1Faculty of Science and the Environment and Hull Environment Research Institute , University of Hull, Cottingham Road, Hull HU6 7RX, United Kingdom.

2Department of Chemistry, University of Hull, Cottingham Road, United Kingdom HU6 7RX

Abstract.

Multifunctional catalysis and novel catalyst materials and composites are needed to achieve safer chemical processing, greener chemistry and future sustainability. One of the important properties required in these applications is the nanostructure of the composite materials. We report here the synthesis and characterization of binary oxide TiO2 – RuO2 – SiO2 nanoparticles of defined particle characteristics and enhanced functionality.

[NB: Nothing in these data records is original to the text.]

/-- An instruction that is a store at an address is a store form. -/
theorem stores_of_storeAt {i : Instr} {s : State} (hm : Memory.wf s.mem) {a v : BitVec s.W} {count : Nat}
    (h : exec i s = s.storeAt a count v) : Stores i s (a.setWidth 64) count v.toNat := by
  refine ⟨fun hw => ?_, fun hx => h.trans (State.storeAt_of_misses hx)⟩
  exact completes_of_next (h.trans (State.storeAt_of_writes hw)) (frame_putBytes s hm _ _ _ _) rfl rfl rfl
    (s.valueAt_putBytes hm _ _ _ _)

/-- A pre-decrement store of bytes that can be written. -/
theorem State.pushAt_of_writes {s : State} {n : Reg} {count : Nat} {v : BitVec s.W}
    (h : s.Writes (s.ea (s.below n count)) count count) :
    s.pushAt n count v = .ok ((s.putBytes s.localOrder (s.ea (s.below n count)) count v.toNat).setX n
      (s.x n - BitVec.ofNat s.W count)) := by
  simp [State.pushAt, State.store_of_writes (s := s) (a := s.x n - BitVec.ofNat s.W count) h, bind, Except.bind, pure,
    Except.pure, State.below]

theorem State.pushAt_of_misses {s : State} {n : Reg} {count : Nat} {v : BitVec s.W}
    (h : s.Misses (s.ea (s.below n count)) count count) :
    s.pushAt n count v = .error (.raise (.addressError (s.ea (s.below n count)) .write) s) := by
  simp [State.pushAt, State.store_of_misses (s := s) (a := s.x n - BitVec.ofNat s.W count) h, bind, Except.bind, State.below]

/-- An instruction that is a pre-decrement store. -/
theorem pushes_of_pushAt {i : Instr} {s : State} (hm : Memory.wf s.mem) {n : Reg} {count : Nat} {v : BitVec s.W}
    (h : exec i s = finish (s.pushAt n count v)) : Pushes i s n count v.toNat := by
  refine ⟨fun hw => ?_, fun hx => by rw [Traps, h, State.pushAt_of_misses hx, finish_raise]⟩
  refine completes_of_next (h.trans (by rw [State.pushAt_of_writes hw, finish_ok]))
    ((frame_putBytes s hm _ _ _ _).trans (frame_setX _ n _) (.inl rfl) ?_ ?_ ?_ ?_ ?_ rfl) rfl rfl rfl ⟨?_, ?_⟩
  · intro i hi; simpa using hi
  · simp
  · simp
  · simp
  · simp
  · exact s.valueAt_putBytes hm _ _ _ _
  · rw [State.advance_xNat]
    rw [State.xNat_setX_self, State.putBytes_W, Nat.mod_eq_of_lt (BitVec.isLt _), BitVec.toNat_sub, BitVec.toNat_ofNat,
      State.xNat]
    have h1 := (s.x n).isLt
    have h2 : 0 < 2 ^ s.W := Nat.two_pow_pos _
    rw [show ((2 : Int) ^ s.W) = ((2 ^ s.W : Nat) : Int) by push_cast; rfl]
    generalize (s.x n).toNat = p at *
    generalize 2 ^ s.W = q at *
    have h3 := Nat.mod_lt count h2
    have h4 := Nat.div_add_mod count q
    push_cast [Nat.cast_sub h3.le]
    rw [show ((q : Int) - (count : Int) % q + p) = (p - count) + q * (1 + (count : Int) / q) by
      have := Int.mul_ediv_add_emod (count : Int) q; linarith]
    exact Int.add_mul_emod_self_left _ _ _

/-- A post-increment load of bytes that can be read. -/
theorem State.popAt_of_reads {s : State} {m : Reg} {count : Nat} (h : s.Reads (s.ea ((s.x m).setWidth 64)) count count) :
    s.popAt m count = .ok ((s.valueAt s.localOrder (s.ea ((s.x m).setWidth 64)) count).signExtend s.W,
      s.setX m (s.x m + BitVec.ofNat s.W count)) := by
  simp [State.popAt, State.load_of_reads h, bind, Except.bind, pure, Except.pure]

theorem State.popAt_of_misses {s : State} {m : Reg} {count : Nat} (h : s.Misses (s.ea ((s.x m).setWidth 64)) count count) :
    s.popAt m count = .error (.raise (.addressError (s.ea ((s.x m).setWidth 64)) .read) s) := by
  simp [State.popAt, State.load_of_misses h, bind, Except.bind]

/-- A value of as many bytes as a register has keeps its number when it is extended to the width of the register. -/
theorem State.toNat_signExtend_szLQ (s : State) (v : BitVec (8 * s.szLQ)) : (v.signExtend s.W).toNat = v.toNat := by
  have h := s.szLQ_eq
  have hv := v.isLt
  rw [BitVec.signExtend_eq_setWidth_of_le _ (by omega), BitVec.toNat_setWidth, Nat.mod_eq_of_lt (h ▸ hv)]

theorem State.sr_writeSpecial (s : State) {r : Special} (hr : r ≠ .sr) {w : Nat} (v : BitVec w) :
    (s.writeSpecial r v).sr = s.sr := by
  cases r <;> first | rfl | exact absurd rfl hr

theorem State.W_writeSpecial (s : State) {r : Special} (hr : r ≠ .sr) {w : Nat} (v : BitVec w) :
    (s.writeSpecial r v).W = s.W := by
  have h : (s.writeSpecial r v).wide = s.wide := by simp only [State.wide, State.dq, State.aq, s.sr_writeSpecial hr v]
  unfold State.W
  rw [h]

/-- A write of one special register after a write of one general register, from the state before both. -/
theorem State.wrote_setX_writeSpecial (s : State) (m : Reg) {w w' : Nat} (v : BitVec w) (r : Special) (x : BitVec w') :
    Wrote s r x.toNat ((s.setX m v).writeSpecial r x) := by
  have h := (s.setX m v).wrote_writeSpecial r x
  have e : (s.setX m v).special r = s.special r := by cases r <;> rfl
  unfold Wrote at *
  rw [h, e, State.setX_wide]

High temperature hydrogen reduction reactions enables the synthesis of binary metal oxide composite nanostructures based on titanium, ruthenium and silicon precursor materials. Surface characterization using XRD, SEM and Raman Spectroscopy was supplemented by BET measurements using Micromeritics analysis. Results indicate that the incorporation of silicon ions into the titania precursor materials resulted in increased surface area and enhanced catalytic activity. Charge transfer across the interface of the composite materials occurs when these materials are used as catalysts in oxidation reactions. This study also examined the growth morphology, thermal stability and geometric structure and how these affect the reactivity of these materials. The surfaces of these materials were also modified using a surface modifier and long chain surfactants and used for the decomposition of an industrial water pollutant, Methyl Orange. Results indicate that compared to commercially available materials, the surface modified composite materials were 15-20% more efficient as catalysts in these reactions.